-------- Input --------
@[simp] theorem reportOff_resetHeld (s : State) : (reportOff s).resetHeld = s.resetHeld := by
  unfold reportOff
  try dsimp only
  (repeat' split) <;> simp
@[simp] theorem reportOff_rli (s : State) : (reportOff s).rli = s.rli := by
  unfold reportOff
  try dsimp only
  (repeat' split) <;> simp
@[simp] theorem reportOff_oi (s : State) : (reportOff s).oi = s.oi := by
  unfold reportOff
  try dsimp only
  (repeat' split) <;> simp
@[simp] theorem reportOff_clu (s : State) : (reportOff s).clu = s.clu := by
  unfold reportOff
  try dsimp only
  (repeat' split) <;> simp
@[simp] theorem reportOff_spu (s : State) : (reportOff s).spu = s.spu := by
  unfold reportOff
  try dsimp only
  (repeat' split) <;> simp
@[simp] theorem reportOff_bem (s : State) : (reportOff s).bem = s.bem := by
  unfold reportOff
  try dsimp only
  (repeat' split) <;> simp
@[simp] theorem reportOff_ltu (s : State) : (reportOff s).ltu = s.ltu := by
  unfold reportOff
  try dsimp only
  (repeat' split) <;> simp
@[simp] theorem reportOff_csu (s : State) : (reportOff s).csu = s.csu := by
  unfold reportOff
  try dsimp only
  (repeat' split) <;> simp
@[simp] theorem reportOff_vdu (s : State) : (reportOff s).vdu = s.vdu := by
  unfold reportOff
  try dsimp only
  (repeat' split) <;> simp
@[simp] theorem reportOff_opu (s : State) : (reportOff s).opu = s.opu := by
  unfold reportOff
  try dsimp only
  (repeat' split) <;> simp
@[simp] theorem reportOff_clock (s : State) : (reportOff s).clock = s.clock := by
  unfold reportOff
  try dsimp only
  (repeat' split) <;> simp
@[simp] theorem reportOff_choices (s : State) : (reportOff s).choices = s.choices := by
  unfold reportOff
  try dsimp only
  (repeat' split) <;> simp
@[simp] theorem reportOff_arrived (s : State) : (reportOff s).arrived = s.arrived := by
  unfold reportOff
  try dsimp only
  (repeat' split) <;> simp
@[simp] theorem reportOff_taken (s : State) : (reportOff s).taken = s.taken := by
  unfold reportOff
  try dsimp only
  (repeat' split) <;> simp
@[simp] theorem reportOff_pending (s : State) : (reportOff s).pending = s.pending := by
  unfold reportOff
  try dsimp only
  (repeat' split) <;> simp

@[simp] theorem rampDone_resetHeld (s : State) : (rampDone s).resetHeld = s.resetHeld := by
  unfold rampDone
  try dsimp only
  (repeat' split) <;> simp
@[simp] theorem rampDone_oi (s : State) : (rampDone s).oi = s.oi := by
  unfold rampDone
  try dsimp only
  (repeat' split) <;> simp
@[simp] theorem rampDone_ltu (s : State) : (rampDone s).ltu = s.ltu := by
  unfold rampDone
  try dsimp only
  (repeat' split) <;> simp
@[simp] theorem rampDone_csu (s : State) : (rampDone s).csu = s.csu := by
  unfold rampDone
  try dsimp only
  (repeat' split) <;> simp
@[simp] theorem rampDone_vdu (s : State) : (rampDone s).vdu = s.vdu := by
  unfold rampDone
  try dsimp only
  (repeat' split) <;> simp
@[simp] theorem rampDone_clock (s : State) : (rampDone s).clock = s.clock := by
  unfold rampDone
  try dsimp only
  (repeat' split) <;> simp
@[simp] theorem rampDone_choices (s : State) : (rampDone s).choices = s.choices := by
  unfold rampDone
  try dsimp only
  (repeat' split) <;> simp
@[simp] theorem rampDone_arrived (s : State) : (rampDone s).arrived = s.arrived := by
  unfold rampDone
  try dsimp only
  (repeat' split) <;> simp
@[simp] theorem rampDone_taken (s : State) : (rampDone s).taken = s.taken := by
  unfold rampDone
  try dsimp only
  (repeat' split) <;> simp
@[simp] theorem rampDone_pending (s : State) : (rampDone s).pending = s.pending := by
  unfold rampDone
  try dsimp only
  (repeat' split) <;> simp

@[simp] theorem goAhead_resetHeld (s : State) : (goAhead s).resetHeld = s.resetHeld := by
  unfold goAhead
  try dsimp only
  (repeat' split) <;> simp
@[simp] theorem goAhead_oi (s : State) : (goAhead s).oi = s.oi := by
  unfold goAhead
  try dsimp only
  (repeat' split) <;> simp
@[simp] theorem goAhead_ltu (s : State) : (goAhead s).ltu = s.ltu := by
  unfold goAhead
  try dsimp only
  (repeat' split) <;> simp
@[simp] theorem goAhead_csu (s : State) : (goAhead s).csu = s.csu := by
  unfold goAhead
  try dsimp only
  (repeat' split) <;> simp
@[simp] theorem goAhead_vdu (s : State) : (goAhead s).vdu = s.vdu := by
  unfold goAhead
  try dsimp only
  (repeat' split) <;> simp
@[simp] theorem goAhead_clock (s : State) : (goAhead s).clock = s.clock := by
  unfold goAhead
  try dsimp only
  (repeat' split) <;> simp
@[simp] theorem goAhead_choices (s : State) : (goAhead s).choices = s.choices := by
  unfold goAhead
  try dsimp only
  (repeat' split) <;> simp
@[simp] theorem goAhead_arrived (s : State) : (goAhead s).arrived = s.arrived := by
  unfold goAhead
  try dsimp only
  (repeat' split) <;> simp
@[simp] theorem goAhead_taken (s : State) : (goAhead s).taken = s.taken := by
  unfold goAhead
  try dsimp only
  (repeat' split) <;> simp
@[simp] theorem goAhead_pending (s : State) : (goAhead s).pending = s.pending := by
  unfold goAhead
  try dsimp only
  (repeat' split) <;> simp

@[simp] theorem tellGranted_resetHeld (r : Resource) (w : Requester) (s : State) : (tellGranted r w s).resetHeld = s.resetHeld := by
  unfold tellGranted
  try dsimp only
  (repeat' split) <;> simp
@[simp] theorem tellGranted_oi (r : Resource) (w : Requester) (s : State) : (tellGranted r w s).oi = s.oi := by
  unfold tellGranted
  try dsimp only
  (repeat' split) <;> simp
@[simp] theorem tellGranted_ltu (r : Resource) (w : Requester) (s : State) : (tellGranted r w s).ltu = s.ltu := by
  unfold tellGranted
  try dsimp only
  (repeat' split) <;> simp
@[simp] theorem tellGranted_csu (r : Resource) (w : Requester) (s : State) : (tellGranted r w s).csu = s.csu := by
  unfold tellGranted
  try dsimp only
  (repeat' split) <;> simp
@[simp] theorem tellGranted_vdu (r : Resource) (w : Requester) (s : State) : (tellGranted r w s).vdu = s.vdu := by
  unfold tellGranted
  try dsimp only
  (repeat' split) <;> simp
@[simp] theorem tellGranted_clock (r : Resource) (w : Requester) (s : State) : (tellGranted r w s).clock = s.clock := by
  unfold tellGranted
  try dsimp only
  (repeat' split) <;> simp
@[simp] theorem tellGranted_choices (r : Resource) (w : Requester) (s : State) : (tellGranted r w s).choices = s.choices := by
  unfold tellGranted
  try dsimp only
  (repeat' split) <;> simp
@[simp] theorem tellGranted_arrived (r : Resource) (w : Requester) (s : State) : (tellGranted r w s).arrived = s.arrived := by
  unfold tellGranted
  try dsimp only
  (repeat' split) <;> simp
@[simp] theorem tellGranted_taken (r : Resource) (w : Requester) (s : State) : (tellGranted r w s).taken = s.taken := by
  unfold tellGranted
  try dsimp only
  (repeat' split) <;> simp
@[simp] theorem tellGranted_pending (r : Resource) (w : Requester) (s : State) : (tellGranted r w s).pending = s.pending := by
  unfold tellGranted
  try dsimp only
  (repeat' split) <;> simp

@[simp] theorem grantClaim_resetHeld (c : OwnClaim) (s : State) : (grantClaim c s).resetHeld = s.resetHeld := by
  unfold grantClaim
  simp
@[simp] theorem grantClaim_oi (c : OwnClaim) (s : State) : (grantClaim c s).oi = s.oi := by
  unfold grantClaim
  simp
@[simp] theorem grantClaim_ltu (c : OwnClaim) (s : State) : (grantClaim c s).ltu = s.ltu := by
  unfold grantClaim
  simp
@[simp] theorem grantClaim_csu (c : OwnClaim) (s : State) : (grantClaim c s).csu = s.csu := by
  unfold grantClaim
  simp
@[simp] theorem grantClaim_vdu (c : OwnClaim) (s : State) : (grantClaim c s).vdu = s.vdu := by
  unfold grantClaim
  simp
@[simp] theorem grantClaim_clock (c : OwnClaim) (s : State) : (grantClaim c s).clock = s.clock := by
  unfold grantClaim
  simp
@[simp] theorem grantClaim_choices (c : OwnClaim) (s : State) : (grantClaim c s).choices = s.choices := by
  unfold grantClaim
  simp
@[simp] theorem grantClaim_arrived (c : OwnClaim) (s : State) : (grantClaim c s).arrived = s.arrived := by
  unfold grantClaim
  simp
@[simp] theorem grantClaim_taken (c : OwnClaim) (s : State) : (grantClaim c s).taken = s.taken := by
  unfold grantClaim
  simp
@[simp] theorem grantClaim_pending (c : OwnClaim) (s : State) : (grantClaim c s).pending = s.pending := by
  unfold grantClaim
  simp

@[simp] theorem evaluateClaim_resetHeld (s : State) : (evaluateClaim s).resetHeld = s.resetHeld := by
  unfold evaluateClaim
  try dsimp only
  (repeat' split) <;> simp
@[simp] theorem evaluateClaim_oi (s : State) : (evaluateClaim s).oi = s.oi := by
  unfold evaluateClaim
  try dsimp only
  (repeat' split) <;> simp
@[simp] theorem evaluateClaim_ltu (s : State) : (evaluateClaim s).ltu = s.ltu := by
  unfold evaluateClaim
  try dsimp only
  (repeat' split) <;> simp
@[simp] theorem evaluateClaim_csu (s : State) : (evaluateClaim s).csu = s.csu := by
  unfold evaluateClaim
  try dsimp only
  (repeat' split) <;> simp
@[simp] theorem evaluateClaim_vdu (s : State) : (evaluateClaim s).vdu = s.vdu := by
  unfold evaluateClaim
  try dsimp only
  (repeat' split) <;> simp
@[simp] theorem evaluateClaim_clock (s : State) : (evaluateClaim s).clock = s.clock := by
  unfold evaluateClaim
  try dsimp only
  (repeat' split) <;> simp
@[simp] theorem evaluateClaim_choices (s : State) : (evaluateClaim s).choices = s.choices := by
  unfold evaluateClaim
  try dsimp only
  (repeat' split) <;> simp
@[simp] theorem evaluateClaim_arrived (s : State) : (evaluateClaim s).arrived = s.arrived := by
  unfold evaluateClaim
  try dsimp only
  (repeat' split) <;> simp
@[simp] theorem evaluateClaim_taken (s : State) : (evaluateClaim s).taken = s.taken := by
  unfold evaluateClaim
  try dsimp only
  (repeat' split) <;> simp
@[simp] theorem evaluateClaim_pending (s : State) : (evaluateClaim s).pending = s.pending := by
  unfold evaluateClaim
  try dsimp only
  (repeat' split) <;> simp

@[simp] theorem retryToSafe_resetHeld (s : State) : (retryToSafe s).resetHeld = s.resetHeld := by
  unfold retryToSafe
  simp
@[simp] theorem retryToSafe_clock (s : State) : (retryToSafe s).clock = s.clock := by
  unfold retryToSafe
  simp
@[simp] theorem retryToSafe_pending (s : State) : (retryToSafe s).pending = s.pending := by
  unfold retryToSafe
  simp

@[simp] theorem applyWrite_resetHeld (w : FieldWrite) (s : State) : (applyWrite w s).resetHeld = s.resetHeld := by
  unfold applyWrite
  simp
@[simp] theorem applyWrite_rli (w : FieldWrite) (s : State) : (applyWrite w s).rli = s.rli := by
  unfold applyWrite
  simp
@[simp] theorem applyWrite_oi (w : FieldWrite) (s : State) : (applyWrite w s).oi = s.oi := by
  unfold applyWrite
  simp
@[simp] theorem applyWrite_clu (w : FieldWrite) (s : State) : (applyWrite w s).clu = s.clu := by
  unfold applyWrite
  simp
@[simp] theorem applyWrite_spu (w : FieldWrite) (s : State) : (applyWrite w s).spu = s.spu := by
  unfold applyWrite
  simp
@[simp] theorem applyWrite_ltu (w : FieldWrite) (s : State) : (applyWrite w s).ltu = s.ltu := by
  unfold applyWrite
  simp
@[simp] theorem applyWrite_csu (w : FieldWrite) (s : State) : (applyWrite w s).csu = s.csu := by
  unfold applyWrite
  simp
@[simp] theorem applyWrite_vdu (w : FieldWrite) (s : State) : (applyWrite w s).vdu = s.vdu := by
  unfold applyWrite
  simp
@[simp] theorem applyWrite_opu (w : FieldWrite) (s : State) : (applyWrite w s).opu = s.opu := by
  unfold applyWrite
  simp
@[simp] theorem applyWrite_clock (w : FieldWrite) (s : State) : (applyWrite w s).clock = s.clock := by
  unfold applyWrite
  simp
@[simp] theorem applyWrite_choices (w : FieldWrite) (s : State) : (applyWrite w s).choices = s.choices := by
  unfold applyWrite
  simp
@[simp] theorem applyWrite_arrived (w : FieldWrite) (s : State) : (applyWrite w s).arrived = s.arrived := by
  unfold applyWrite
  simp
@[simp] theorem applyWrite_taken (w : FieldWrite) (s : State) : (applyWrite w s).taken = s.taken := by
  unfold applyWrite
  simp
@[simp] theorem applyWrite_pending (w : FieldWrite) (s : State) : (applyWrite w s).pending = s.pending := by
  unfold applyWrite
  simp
--------
- [Task prompt]
In the data above, each line holding "resetHeld" is to be found and copied.

- [Response]
@[simp] theorem reportOff_resetHeld (s : State) : (reportOff s).resetHeld = s.resetHeld := by
@[simp] theorem rampDone_resetHeld (s : State) : (rampDone s).resetHeld = s.resetHeld := by
@[simp] theorem goAhead_resetHeld (s : State) : (goAhead s).resetHeld = s.resetHeld := by
@[simp] theorem tellGranted_resetHeld (r : Resource) (w : Requester) (s : State) : (tellGranted r w s).resetHeld = s.resetHeld := by
@[simp] theorem grantClaim_resetHeld (c : OwnClaim) (s : State) : (grantClaim c s).resetHeld = s.resetHeld := by
@[simp] theorem evaluateClaim_resetHeld (s : State) : (evaluateClaim s).resetHeld = s.resetHeld := by
@[simp] theorem retryToSafe_resetHeld (s : State) : (retryToSafe s).resetHeld = s.resetHeld := by
@[simp] theorem applyWrite_resetHeld (w : FieldWrite) (s : State) : (applyWrite w s).resetHeld = s.resetHeld := by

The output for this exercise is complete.